# What to produce
Report, word for word, every line of the material that contains "decayAct".

══ Provided information ══

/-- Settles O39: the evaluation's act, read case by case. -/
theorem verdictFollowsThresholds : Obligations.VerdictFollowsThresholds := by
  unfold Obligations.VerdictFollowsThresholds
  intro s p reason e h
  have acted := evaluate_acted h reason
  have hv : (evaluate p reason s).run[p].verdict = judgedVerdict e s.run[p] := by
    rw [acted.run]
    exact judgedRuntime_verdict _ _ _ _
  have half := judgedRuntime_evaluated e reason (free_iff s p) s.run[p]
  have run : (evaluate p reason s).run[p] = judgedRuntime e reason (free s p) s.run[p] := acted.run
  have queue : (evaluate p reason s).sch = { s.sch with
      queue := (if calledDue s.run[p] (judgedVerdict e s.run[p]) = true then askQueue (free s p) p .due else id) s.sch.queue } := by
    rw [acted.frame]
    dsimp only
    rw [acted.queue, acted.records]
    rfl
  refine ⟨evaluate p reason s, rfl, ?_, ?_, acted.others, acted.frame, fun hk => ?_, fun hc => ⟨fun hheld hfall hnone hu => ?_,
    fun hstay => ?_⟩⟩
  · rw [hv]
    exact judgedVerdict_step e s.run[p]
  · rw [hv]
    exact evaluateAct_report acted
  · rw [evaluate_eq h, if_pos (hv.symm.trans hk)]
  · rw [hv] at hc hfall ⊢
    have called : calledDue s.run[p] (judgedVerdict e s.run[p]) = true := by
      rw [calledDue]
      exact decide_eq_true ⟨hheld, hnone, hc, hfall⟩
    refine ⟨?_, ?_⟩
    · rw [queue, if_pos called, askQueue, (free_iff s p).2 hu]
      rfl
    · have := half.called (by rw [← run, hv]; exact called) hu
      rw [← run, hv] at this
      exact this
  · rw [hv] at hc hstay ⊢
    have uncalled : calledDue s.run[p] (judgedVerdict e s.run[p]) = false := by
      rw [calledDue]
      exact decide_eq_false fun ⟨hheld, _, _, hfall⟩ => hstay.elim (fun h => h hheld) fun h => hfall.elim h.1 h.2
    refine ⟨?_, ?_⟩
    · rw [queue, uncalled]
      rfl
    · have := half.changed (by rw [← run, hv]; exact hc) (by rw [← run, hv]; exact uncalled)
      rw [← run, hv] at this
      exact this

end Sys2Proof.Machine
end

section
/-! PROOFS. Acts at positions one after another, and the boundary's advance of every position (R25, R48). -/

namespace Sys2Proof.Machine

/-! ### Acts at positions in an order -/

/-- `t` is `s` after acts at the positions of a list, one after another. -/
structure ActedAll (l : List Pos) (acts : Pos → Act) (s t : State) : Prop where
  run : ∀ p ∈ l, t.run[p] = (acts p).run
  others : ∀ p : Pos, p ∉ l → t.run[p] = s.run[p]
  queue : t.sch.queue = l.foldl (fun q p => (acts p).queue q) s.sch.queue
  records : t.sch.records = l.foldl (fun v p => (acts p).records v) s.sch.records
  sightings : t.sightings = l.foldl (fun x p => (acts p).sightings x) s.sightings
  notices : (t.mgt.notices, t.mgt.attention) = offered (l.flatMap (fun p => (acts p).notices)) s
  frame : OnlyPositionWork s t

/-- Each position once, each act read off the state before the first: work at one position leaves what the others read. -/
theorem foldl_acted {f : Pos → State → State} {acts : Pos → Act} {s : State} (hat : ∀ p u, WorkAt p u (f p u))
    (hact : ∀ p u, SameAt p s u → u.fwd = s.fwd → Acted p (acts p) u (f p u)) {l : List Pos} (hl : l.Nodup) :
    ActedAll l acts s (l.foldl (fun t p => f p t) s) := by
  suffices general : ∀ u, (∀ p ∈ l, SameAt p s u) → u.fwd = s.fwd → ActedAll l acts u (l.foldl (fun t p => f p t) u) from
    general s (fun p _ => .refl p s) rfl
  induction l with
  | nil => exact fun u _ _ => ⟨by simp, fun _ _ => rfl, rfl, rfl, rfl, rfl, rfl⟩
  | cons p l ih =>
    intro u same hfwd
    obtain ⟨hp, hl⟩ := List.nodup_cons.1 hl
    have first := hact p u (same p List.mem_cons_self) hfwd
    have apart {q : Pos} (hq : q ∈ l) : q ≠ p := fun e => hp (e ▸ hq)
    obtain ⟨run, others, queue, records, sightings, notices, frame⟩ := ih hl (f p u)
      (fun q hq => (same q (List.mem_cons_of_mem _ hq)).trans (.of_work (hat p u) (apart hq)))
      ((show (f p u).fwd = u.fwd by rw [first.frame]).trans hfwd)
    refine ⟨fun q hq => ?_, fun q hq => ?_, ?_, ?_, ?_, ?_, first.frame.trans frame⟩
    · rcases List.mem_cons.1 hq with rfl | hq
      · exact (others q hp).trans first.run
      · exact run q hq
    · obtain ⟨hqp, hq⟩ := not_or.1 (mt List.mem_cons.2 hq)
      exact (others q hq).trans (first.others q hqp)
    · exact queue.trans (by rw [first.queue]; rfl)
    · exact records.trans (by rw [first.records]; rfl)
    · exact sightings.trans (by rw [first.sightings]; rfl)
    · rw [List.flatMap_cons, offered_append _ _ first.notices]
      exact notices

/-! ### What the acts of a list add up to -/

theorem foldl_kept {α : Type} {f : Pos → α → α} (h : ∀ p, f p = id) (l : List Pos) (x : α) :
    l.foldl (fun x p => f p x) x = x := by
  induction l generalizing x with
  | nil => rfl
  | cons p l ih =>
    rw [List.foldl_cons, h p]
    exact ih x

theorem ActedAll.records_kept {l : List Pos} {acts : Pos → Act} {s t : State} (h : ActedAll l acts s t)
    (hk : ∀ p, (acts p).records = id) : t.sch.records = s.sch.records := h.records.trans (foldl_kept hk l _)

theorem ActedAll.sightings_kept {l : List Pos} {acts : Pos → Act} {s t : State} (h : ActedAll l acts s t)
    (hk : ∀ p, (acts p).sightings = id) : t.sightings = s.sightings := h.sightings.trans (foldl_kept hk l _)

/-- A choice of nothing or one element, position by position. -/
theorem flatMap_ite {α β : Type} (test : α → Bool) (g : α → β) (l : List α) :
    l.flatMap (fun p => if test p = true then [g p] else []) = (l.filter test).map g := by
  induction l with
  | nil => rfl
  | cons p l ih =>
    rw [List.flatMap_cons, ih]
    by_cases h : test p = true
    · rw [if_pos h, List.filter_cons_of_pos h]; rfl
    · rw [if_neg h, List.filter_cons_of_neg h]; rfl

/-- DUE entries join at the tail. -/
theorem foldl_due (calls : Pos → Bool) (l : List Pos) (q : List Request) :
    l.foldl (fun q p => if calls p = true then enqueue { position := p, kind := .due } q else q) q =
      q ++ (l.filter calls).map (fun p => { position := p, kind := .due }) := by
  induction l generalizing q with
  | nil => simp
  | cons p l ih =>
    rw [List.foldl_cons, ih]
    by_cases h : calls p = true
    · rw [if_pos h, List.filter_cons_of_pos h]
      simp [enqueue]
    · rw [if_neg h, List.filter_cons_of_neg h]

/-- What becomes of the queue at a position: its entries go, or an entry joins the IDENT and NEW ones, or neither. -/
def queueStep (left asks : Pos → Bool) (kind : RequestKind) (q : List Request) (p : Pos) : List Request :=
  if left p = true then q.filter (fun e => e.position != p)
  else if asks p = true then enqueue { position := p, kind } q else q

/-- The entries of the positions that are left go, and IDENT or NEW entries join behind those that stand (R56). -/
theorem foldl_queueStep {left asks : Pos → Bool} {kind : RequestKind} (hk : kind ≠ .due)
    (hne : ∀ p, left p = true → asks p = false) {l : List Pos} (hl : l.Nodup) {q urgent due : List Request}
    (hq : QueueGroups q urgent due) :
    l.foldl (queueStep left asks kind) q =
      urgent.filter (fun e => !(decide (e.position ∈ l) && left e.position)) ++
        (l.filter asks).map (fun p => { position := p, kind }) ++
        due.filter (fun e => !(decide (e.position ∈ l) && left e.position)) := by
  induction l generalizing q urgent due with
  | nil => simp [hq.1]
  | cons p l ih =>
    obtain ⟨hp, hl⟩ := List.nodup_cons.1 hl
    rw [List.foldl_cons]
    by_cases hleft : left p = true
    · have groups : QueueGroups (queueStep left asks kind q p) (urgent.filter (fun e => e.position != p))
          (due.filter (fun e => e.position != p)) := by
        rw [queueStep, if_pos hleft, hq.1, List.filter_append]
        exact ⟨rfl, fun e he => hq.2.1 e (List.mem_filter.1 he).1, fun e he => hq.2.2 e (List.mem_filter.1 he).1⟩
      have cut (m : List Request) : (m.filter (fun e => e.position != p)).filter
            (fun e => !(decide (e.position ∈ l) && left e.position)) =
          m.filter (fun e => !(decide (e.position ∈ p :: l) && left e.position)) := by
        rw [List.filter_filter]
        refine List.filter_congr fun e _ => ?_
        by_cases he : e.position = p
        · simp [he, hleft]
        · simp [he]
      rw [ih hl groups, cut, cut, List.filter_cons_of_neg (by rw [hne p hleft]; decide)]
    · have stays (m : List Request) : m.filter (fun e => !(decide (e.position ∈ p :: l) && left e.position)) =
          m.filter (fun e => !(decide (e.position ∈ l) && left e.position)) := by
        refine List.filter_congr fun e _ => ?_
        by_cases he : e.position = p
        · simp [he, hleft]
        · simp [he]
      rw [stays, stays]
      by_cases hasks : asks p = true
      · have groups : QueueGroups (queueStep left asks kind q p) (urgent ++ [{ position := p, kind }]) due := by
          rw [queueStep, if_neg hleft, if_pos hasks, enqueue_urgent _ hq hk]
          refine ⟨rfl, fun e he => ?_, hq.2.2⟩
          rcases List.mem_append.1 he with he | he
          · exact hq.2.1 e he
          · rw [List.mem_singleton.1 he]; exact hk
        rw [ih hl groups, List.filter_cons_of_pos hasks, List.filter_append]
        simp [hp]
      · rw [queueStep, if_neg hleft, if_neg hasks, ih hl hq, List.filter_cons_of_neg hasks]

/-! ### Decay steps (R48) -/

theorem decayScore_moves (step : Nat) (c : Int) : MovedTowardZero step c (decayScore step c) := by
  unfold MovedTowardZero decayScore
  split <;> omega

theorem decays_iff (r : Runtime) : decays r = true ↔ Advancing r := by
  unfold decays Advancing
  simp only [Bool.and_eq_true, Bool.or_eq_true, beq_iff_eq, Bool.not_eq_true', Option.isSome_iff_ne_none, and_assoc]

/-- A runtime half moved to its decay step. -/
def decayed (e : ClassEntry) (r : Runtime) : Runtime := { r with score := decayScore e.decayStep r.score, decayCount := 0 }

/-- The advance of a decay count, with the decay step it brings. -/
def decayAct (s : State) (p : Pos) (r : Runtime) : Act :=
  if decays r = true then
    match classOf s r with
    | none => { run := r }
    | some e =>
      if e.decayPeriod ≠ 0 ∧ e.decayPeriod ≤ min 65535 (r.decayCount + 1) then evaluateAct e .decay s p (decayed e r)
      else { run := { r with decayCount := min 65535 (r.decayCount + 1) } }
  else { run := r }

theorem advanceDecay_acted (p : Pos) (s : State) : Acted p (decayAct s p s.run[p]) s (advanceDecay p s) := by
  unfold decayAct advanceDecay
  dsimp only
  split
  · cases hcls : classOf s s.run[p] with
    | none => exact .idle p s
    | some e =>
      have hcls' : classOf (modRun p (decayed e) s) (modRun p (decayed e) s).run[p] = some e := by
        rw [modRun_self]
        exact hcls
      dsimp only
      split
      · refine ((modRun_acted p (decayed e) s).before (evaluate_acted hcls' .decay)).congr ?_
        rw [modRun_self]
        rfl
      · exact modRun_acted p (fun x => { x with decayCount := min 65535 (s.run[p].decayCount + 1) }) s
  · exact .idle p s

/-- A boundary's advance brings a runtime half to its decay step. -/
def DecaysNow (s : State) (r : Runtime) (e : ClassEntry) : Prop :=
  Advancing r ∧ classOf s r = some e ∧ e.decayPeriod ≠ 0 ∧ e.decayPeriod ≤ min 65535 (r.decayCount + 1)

═══

# Result for this task
def decayAct (s : State) (p : Pos) (r : Runtime) : Act :=
theorem advanceDecay_acted (p : Pos) (s : State) : Acted p (decayAct s p s.run[p]) s (advanceDecay p s) := by
  unfold decayAct advanceDecay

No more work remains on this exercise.